Hello, Companion Mustard Seed Library book readers,

What is nice about this author's writing is that he mixes a good dose of humility with some concrete thinking about prayer so that his ideas seem realistic.

For example, "As I mentioned above, in my own prayer life it took years before I could begin to hear God's guidance clearly. Even now I cannot always do it, for hearing God depends on so many variable factors, over some of which I have no control and over others of which I have control but I make the wrong decisions."

The author suggests in this chapter that the reader deliberately set herself/himself to thinking about the results of prayer. Start small in daily conversational prayer. "Therefore, if we want to hear God's guidance in our healing prayers, we first need to seek His voice in our daily prayer when the situation is relaxed and it is not so important whether we make a mistake or succeed."

"But discerning His voice at first must be a matter of trial and error. We collect ourselves by praying the prayer of quiet, we ask a question, we concentrate in a relaxed and quiet kind of way, we hear a response. We try to notice the "tone" of the voice of the response and remember it. We do what we have heard. If what we have done proves to be right, true, and good, we have heard God's voice within, and when we hear that voice again, we will listen attentively. If it results in something wrong or harmful we have to listen for another voice."

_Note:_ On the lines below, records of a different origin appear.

-- ==== Sys2Proof/Laws/Kept.lean ====
section
/-! SUPPORT. How a response fits the terms the claims use: what it answers and what it leaves alone;
and the host's containment of errors. -/

namespace Sys2Proof.Machine

variable {s t : State} (len : Nat) (status : Status) (payload : List Byte)

/-- A response after updates that touch neither `CP` nor the response stream (R97). -/
theorem completed_respond (hcp : t.cp = s.cp) (hrsp : t.rsp = s.rsp) :
    Completed len status.code payload s (respond len status payload t) := by
  refine ⟨⟨?_, ?_⟩, ?_⟩
  · simp [hcp]
  · simp [hrsp]
  · simp

theorem responded_emit (hcp : t.cp = s.cp) (hrsp : t.rsp = s.rsp) :
    Responded len status.code payload s (emit len status payload t) := by
  constructor <;> simp [hcp, hrsp]

@[simp] theorem DisplayKept.refl (s : State) : DisplayKept s s :=
  ⟨⟨rfl, rfl⟩, rfl, fun _ => ⟨⟨rfl, rfl, rfl⟩, fun _ => rfl, fun _ => rfl⟩⟩

/-- A response leaves of the display what was left before it. -/
theorem DisplayKept.emit (h : DisplayKept s t) : DisplayKept s (emit len status payload t) := by
  obtain ⟨⟨h1, h2⟩, h3, h4⟩ := h
  refine ⟨⟨by simp [h1], by simp [h2]⟩, by simp [h3], fun hu => ?_⟩
  have htu : t.undef = false := h3.trans hu
  obtain ⟨⟨c1, c2, c3⟩, hd, hc⟩ := h4 hu
  rw [emit_of_defined len status payload t htu]
  exact ⟨⟨c1, c2, c3⟩, hd, hc⟩

theorem DisplayKept.respond (h : DisplayKept s t) :
    DisplayKept s (respond len status payload t) := by
  obtain ⟨⟨h1, h2⟩, h3, h4⟩ := h
  refine DisplayKept.emit len status payload (t := { t with st := _ }) ⟨⟨h1, h2⟩, h3, fun hu => ?_⟩
  obtain ⟨hc, hd, hg⟩ := h4 hu
  exact ⟨hc, hd, hg⟩

/-- What an operation leaves of the display depends on the display's own fields only. -/
theorem displayKept_of_fields (h1 : t.dispOn = s.dispOn) (h2 : t.curVis = s.curVis)
    (h3 : t.curCol = s.curCol) (h4 : t.curRow = s.curRow) (h5 : t.curValid = s.curValid)
    (h6 : t.dd = s.dd) (h7 : t.cg = s.cg) (h8 : t.undef = s.undef) (h9 : t.epoch = s.epoch) :
    DisplayKept s t :=
  ⟨⟨h1, h2⟩, h8, fun _ => ⟨⟨h3, h4, h5⟩, fun a => by simp [ddCell, h6, h9],
    fun a => by simp [cgRow, h7, h9]⟩⟩

theorem nonDisplayKept_respond (h : NonDisplayKept s t) :
    NonDisplayKept s (respond len status payload t) := by
  obtain ⟨h1, ⟨h2, h3, h4⟩, h5, h6, h7⟩ := h
  exact ⟨by simp [h1], ⟨by simp [h2], by simp [h3], by simp [h4]⟩, by simp [h5], by simp [h6],
    by simp [h7]⟩

theorem nonDisplayKept_emit (h : NonDisplayKept s t) :
    NonDisplayKept s (emit len status payload t) := by
  obtain ⟨h1, ⟨h2, h3, h4⟩, h5, h6, h7⟩ := h
  exact ⟨by simp [h1], ⟨by simp [h2], by simp [h3], by simp [h4]⟩, by simp [h5], by simp [h6],
    by simp [h7]⟩

@[simp] theorem NonDisplayKept.refl (s : State) : NonDisplayKept s s :=
  ⟨rfl, ⟨rfl, rfl, rfl⟩, rfl, rfl, rfl⟩

theorem nonDisplayKept_putText (cs : List Byte) (s : State) : NonDisplayKept s (putText cs s) :=
  ⟨by simp, ⟨by simp, by simp, by simp⟩, by simp, by simp, by simp⟩

/-- R289: on any non-zero status inside the handling of a device the host goes on with the pass. -/
theorem hostNext_returns_on_error (p : Params) (h : HostChoice) (a : Addr) (ti tf : Half)
    (r : List Byte) (hr : ¬respByte r 0 = 0#8) :
    ∀ phase ∈ [.converting a, .waiting a, .reading, .clearing ti tf, .printing, .suffixGlyph,
      .suffixUnit], hostNext p h phase r = (.searching, some .dsNext) := by
  simp [hostNext, hr]

end Sys2Proof.Machine
end

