-- ==== Sys2Proof/Tests/Slice0.lean ====
section
/-! SUPPORT. Tests. Every expected value comes from the spec: the opcode map (R94), the worked vectors
of 95_test_vectors.md (section named at each group), or a rule's own example. The last part shows, for
every obligation with hypotheses, concrete states and operands that meet them. -/

namespace Sys2Proof.Tests

open Sys2Proof Sys2Proof.Machine

/-! ## Helpers: the devices of R76, a state with devices, one command from a state -/

def addrA : Addr := ⟨0x28, 0xFF, 0x4B, 0x1C, 0x00, 0x16, 0x03, 0x5F⟩
def addrB : Addr := ⟨0x28, 0x61, 0x64, 0x12, 0x3C, 0x7A, 0x9F, 0xBF⟩
def addrC : Addr := ⟨0x10, 0x5A, 0x11, 0x90, 0x01, 0x08, 0x00, 0x97⟩
def addrX : Addr := ⟨0x28, 0x01, 0x02, 0x03, 0x04, 0x05, 0x06, 0x00⟩

/-- Parameters that differ from every default: a grid of 3 by 20, other command bytes, times, a
scratchpad of 5 bytes. -/
def otherParams : Params :=
  { cols := 20
    rows := 3
    cmdSearch := 0xE1
    cmdMatch := 0x66
    cmdConvert := 0x45
    cmdReadSp := 0xBC
    spLen := 5
    familyCode := 0x10
    convTimes := ⟨1, 2, 3, 4⟩
    decodeMin := (0, 1) }

def dev (a : Addr) : Device :=
  { rom := a
    res := 3
    sp := [0x50, 0x05, 0x4B, 0x46, 0x7F, 0xFF, 0x0C, 0x10, 0x1C]
    nextTemp := 0x0191 }

/-- After reset, with some devices on the line. -/
def bus (devices : List Device) : State :=
  { State.reset with line := { env := .refEnv true devices } }

/-- After reset, with an environment that answers the listed bits. -/
def wire (answers : List Bool) : State :=
  { State.reset with line := { env := .oracle answers } }

/-- After reset and `LCD.SET_CURSOR`. -/
def at_ (col row : Byte) : State := setCursor col row State.reset

/-- The state after one step over some command bytes. -/
def after (s : State) (bytes : List Byte) : Option State :=
  match step (send bytes s) with
  | .next t => some t
  | .fault _ => none
  | .refused _ => none

/-- The response to one command. -/
def answer (s : State) (bytes : List Byte) : Option (List Byte) := (after s bytes).map (·.rsp)

/-- The line trace of one command, oldest first. -/
def trace (s : State) (bytes : List Byte) : Option (List LineEvent) :=
  (after s bytes).map (fun t => t.line.events.reverse)

/-- The cells of a row after one command. -/
def cells (s : State) (row n : Nat) (bytes : List Byte) : Option (List Byte) :=
  (after s bytes).map (fun t => (List.range n).map (fun c => ddCell t (ddAddr t.params row c)))

/-- The cursor after one command: column, row, valid. -/
def cursor (s : State) (bytes : List Byte) : Option (Byte × Byte × Bool) :=
  (after s bytes).map (fun t => (t.curCol, t.curRow, t.curValid))

/-! ## WellFormed -/

theorem test_wellFormed_refuses_long_text :
    (Instr.lcdPrint (List.replicate 256 0x41#8)).wellFormed = false := by decide +kernel

theorem test_wellFormed_accepts_longest_text :
    (Instr.lcdPrint (List.replicate 255 0x41#8)).wellFormed = true := by decide +kernel

/-! ## Decode: the words of R94 and section 2.1 -/

theorem test_decode_sysNop : decode [0x00#8] = .command .sysNop [] := by decide
theorem test_decode_sysRdreg : decode [0x01#8, 0x06#8] = .command (.sysRdreg 6) [] := by decide
theorem test_decode_btReset : decode [0x10#8] = .command .btReset [] := by decide
theorem test_decode_btWriteBit : decode [0x12#8] = .command (.btWriteBit false) [] ∧
    decode [0x13#8] = .command (.btWriteBit true) [] := by decide
theorem test_decode_btReadBit : decode [0x14#8] = .command .btReadBit [] := by decide
theorem test_decode_btWriteByte :
    decode [0x15#8, 0x33#8] = .command (.btWriteByte 0x33) [] := by decide
theorem test_decode_btReadByte : decode [0x16#8] = .command .btReadByte [] := by decide
theorem test_decode_dsInit : decode [0x20#8] = .command .dsInit [] := by decide
theorem test_decode_dsNext : decode [0x21#8] = .command .dsNext [] := by decide
theorem test_decode_dsVerify :
    decode [0x22#8, 0x28#8, 0xFF#8, 0x4B#8, 0x1C#8, 0x00#8, 0x16#8, 0x03#8, 0x5F#8] =
      .command (.dsVerify addrA) [] := by decide
theorem test_decode_sdStartConv :
    decode [0x30#8, 0x28#8, 0xFF#8, 0x4B#8, 0x1C#8, 0x00#8, 0x16#8, 0x03#8, 0x5F#8] =
      .command (.sdStartConv addrA) [] := by decide
theorem test_decode_sdReadTemp :
    decode [0x32#8, 0x28#8, 0xFF#8, 0x4B#8, 0x1C#8, 0x00#8, 0x16#8, 0x03#8, 0x5F#8] =
      .command (.sdReadTemp addrA) [] := by decide
theorem test_decode_sdDecode :
    decode [0x33#8, 0x91#8, 0x01#8] = .command (.sdDecode 0x0191) [] := by decide
theorem test_decode_sdWait : decode [0x34#8] = .command (.sdWait 0) [] ∧
    decode [0x37#8] = .command (.sdWait 3) [] := by decide
theorem test_decode_sdSetRes : decode [0x39#8] = .command (.sdSetRes 1) [] ∧
    decode [0x3A#8] = .command (.sdSetRes 2) [] := by decide
theorem test_decode_lcdLoadGlyph :
    decode [0x40#8, 0x00#8, 0x06#8, 0x09#8, 0x09#8, 0x06#8, 0x00#8, 0x00#8, 0x00#8, 0x00#8] =
      .command (.lcdLoadGlyph 0 ⟨6, 9, 9, 6, 0, 0, 0, 0⟩) [] := by decide
theorem test_decode_lcdSetCursor :
    decode [0x41#8, 0x06#8, 0x00#8] = .command (.lcdSetCursor 6 0) [] := by decide
theorem test_decode_lcdWriteChar :
    decode [0x42#8, 0x43#8] = .command (.lcdWriteChar 0x43) [] := by decide
theorem test_decode_lcdPrint : decode [0x43#8, 0x03#8, 0x35#8, 0x2E#8, 0x30#8, 0x10#8] =
      .command (.lcdPrint [0x35, 0x2E, 0x30]) [0x10#8] ∧
    decode [0x43#8, 0x00#8] = .command (.lcdPrint []) [] := by decide
theorem test_decode_lcdClearRegion :
    decode [0x44#8, 0x06#8, 0x00#8, 0x08#8] = .command (.lcdClearRegion 6 0 8) [] := by decide
theorem test_decode_lcdPrintNum :
    decode [0x45#8, 0xE7#8, 0xFF#8] = .command (.lcdPrintNum 0xFFE7) [] := by decide
theorem test_decode_lcdPrintTemp : decode [0x46#8, 0x19#8, 0x00#8, 0x71#8, 0x02#8] =
    .command (.lcdPrintTemp 0x0019 0x0271) [] := by decide
theorem test_decode_lcdCtrl : decode [0x49#8] = .command (.lcdCtrl false true) [] ∧
    decode [0x4A#8] = .command (.lcdCtrl true false) [] := by decide

theorem test_decode_illegal :
    ∀ op ∈ [0x02#8, 0x0F#8, 0x11#8, 0x17#8, 0x1F#8, 0x23#8, 0x2F#8, 0x31#8, 0x3C#8, 0x3F#8, 0x47#8,
      0x4C#8, 0x4F#8, 0x50#8, 0x80#8, 0xFF#8], decode [op, 0x10#8] = .illegalOpcode op := by decide

theorem test_decode_incomplete : decode [0x30#8, 0x28#8, 0xFF#8, 0x4B#8] = .incomplete ∧
    decode [] = .incomplete ∧ decode [0x43#8, 0x02#8, 0x41#8] = .incomplete := by decide

/-- A word of each row of the table, with operand bytes 0. -/
theorem test_table_words :
    [0x00, 0x01, 0x10, 0x14, 0x15, 0x16, 0x20, 0x21].map (decodeTableWord 8) =
      [some .sysNop, some (.sysRdreg 0), some .btReset, some .btReadBit, some (.btWriteByte 0),
        some .btReadByte, some .dsInit, some .dsNext] ∧
    [0x33, 0x41, 0x42, 0x43, 0x44, 0x45, 0x46].map (decodeTableWord 8) =
      [some (.sdDecode 0), some (.lcdSetCursor 0 0), some (.lcdWriteChar 0), some (.lcdPrint []),
        some (.lcdClearRegion 0 0 0), some (.lcdPrintNum 0), some (.lcdPrintTemp 0 0)] ∧
    [0x22, 0x30, 0x32, 0x40].map (decodeTableWord 8) =
      [some (.dsVerify zeroAddr), some (.sdStartConv zeroAddr), some (.sdReadTemp zeroAddr),
        some (.lcdLoadGlyph 0 zeroAddr)] ∧
    [0x13, 0x37, 0x3B, 0x4A].map (decodeTableWord 8) =
      [some (.btWriteBit true), some (.sdWait 3), some (.sdSetRes 3),
        some (.lcdCtrl true false)] := by decide
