/-! ### CRY -/

/-- CRY_CMD.OP (R424). -/
def cryCmdOp : Fam := { addr := 0x40014000, lo := 0, w := 4, acc := .rw }
/-- CRY_CMD.KSEL (R424). -/
def cryCmdKsel : Fam := { addr := 0x40014000, lo := 4, w := 2, acc := .rw }
/-- CRY_CMD.START (R424). -/
def cryCmdStart : Fam := { addr := 0x40014000, lo := 31, w := 1, acc := .w1s }
/-- CRY_SRC.ADDR (R424). -/
def crySrcAddr : Fam := { addr := 0x40014004, lo := 0, w := 32, acc := .rw }
/-- CRY_DST.ADDR (R424). -/
def cryDstAddr : Fam := { addr := 0x40014008, lo := 0, w := 32, acc := .rw }
/-- CRY_LEN.LEN (R424). -/
def cryLenLen : Fam := { addr := 0x4001400C, lo := 0, w := 20, acc := .rw }
/-- CRY_STAT.BUSY (R424). -/
def cryStatBusy : Fam := { addr := 0x40014010, lo := 0, w := 1, acc := .ro }
/-- CRY_STAT.VALID (R424). -/
def cryStatValid : Fam := { addr := 0x40014010, lo := 1, w := 1, acc := .ro }
/-- CRY_STAT.CODE (R424). -/
def cryStatCode : Fam := { addr := 0x40014010, lo := 8, w := 8, acc := .ro }
/-- CRY_STAT.RNGFAIL (R424). -/
def cryStatRngfail : Fam := { addr := 0x40014010, lo := 16, w := 1, acc := .w1c }
/-- CRY_SLOTSTAT.LOADED (R424). -/
def crySlotstatLoaded : Fam := { addr := 0x40014014, lo := 0, w := 4, acc := .ro }
/-- CRY_SLOTSTAT.OWNERk (R424). -/
def crySlotstatOwner (m : Nat) : Fam := { addr := 0x40014014, lo := 16 + 4 * m, w := 4, acc := .ro }
/-- CRY_KEYk.WORD (R424). -/
def cryKeyWord : Fam := { addr := 0x40014020, lo := 0, w := 32, acc := .wo, s1 := 0x4, n1 := 4 }
/-- CRY_KEYLD.SLOT (R424). -/
def cryKeyldSlot : Fam := { addr := 0x40014030, lo := 0, w := 2, acc := .wo }
/-- CRY_KEYLD.LOAD (R424). -/
def cryKeyldLoad : Fam := { addr := 0x40014030, lo := 8, w := 1, acc := .w1s }
/-- CRY_KEYLD.CLR (R424). -/
def cryKeyldClr : Fam := { addr := 0x40014030, lo := 9, w := 1, acc := .w1s }

/-- Every field family of block CRY. -/
def listCry : List Fam :=
  [cryCmdOp, cryCmdKsel, cryCmdStart, crySrcAddr, cryDstAddr, cryLenLen, cryStatBusy, cryStatValid, cryStatCode, cryStatRngfail, crySlotstatLoaded, crySlotstatOwner 0, crySlotstatOwner 1, crySlotstatOwner 2, crySlotstatOwner 3, cryKeyWord, cryKeyldSlot, cryKeyldLoad, cryKeyldClr]
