-- ==== Sys2Proof/Machine/FaultCore.lean ====
section
/-! DEFINITION. Fault events: stamping, classification by counting, and the severe bit (R425 to R429). Each block's severe action stands in the block's own file. -/

namespace Sys2Proof.Machine

/-- Source numbers of R425. -/
def srcStm : Nat := 0
/-- SYS (R425). -/
def srcSys : Nat := 1
/-- SEQ (R425). -/
def srcSeq : Nat := 2
/-- JNL (R425). -/
def srcJnl : Nat := 3
/-- SLK (R425). -/
def srcSlk : Nat := 4
/-- PST_A to PST_H (R425). -/
def srcPst (x : Nat) : Nat := 5 + x
/-- CE (R425). -/
def srcCe : Nat := 13
/-- ADC (R425). -/
def srcAdc : Nat := 14
/-- HKR (R425). -/
def srcHkr : Nat := 15
/-- CHG (R425). -/
def srcChg : Nat := 16
/-- NVS (R425). -/
def srcNvs : Nat := 17
/-- DMA (R425). -/
def srcDma : Nat := 18
/-- OTP (R425). -/
def srcOtp : Nat := 19
/-- LCS (R425). -/
def srcLcs : Nat := 20
/-- CRY (R425). -/
def srcCry : Nat := 21
/-- FAN (R425). -/
def srcFan : Nat := 22
/-- FLT (R425). -/
def srcFlt : Nat := 23

/-- Source `k` is SEVERE (R430). -/
def isSevere (k : Nat) (s : State) : Bool := (s.g F.fltSevSev).testBit k

/-- The stamps a source holds, newest first. -/
def fifoOf (k : Nat) (s : State) : List Stamp := Tab.val [] s.flt.fifo k

/-- Whether a FIFO just pushed makes its event severe (R428). -/
def severeBy (n t : Nat) (q : List Stamp) : Bool :=
  match q.head?, q[n - 1]? with
  | some a, some b => decide ((a.us + 2 ^ 32 - b.us) % 2 ^ 32 ≤ 1000 * t)
  | _, _ => false

/-- The stamp of an event on this edge (R427). -/
def stampEvent (s : State) : Stamp := ⟨s.g F.fltUstUs, cycleNow s, phaseNow s⟩

/-- A fault event of source `k` is stamped and judged; a severe one sets FLT_SEV and raises FLT_SEVERE (R427 to R429). Answers whether it was severe. -/
def faultStamp (k : Nat) (s : State) : Bool × State :=
  let q := (stampEvent s :: fifoOf k s).take 8
  let sev := severeBy (s.g1 F.fltSrcCfgNm1 k + 1) (s.g1 F.fltSrcCfgT k) q
  let s := { s with flt := { s.flt with fifo := Tab.put [] s.flt.fifo k q } }
  let s := ((s.p1 F.fltSrcStatDepth k q.length).p1 F.fltSrcStatLastsev k (bit sev)).sat1 F.fltSrcStatEvcnt k 1
  (sev, if sev then raiseLine lineFltSevere (s.p F.fltSevSev (s.g F.fltSevSev ||| 2 ^ k)) else s)

/-- A flag of source `k` is set: an event, but that several flags set on one edge make one event (R426). Answers whether the event is severe. -/
def faultPush (k : Nat) (s : State) : Bool × State :=
  if held s then (false, s)
  else match s.edge with
    | none => faultStamp k s
    | some e =>
      if NSet.has e.sources k then (NSet.has e.severe k, s)
      else
        let (sev, t) := faultStamp k { s with edge := some { e with sources := NSet.add e.sources k } }
        (sev, if sev then { t with edge := t.edge.map (fun d => { d with severe := NSet.add d.severe k }) } else t)

/-- A fault event of a source that has no severe action (R425: STM, SYS, JNL, SLK, ADC restrict, FLT). -/
def faultEvent (k : Nat) (s : State) : State := (faultPush k s).2

end Sys2Proof.Machine
end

"Often we will know immediately whether the voice we have heard is God's as we compare what is said with Scripture. If the two disagree, the voice we have heard was not from the Lord. Or if the voice tells us to do something totally ridiculous, harmful, or meaningless, we know that the voice is not from Jesus. If the voice tells us to do something that would violate a well-trained conscience, it is not of God."

The above is an interesting exercise and I don't think it is at all irrelevant. Have you ever been in a situation where people were asked to give a testimony of what God has done in their lives the past week or recently and you could only sit there tongue-tied? I have and I think it is because I don't make it a practice to think through the results of prayer and therefore become more verbal about it. More able to share with other people in testimony. Maybe it is because of a fear to pinpoint God--God did this or God did that. Heck, God just does everything and don't try to describe what He has done. Just leave it all loose and free and non-described. But the author of this book here seems to think that becoming more aware specifically of what God has done in answering people's prayers is all more of a part of a person getting in touch with the "true" self and not the "false" self.

One of the questions at the end of the chapter is "Describe a time in which you were praying to hear guidance and were mistaken in what you heard. What were the effects of following that "guidance"?

Now that's a question to ponder and reflect upon.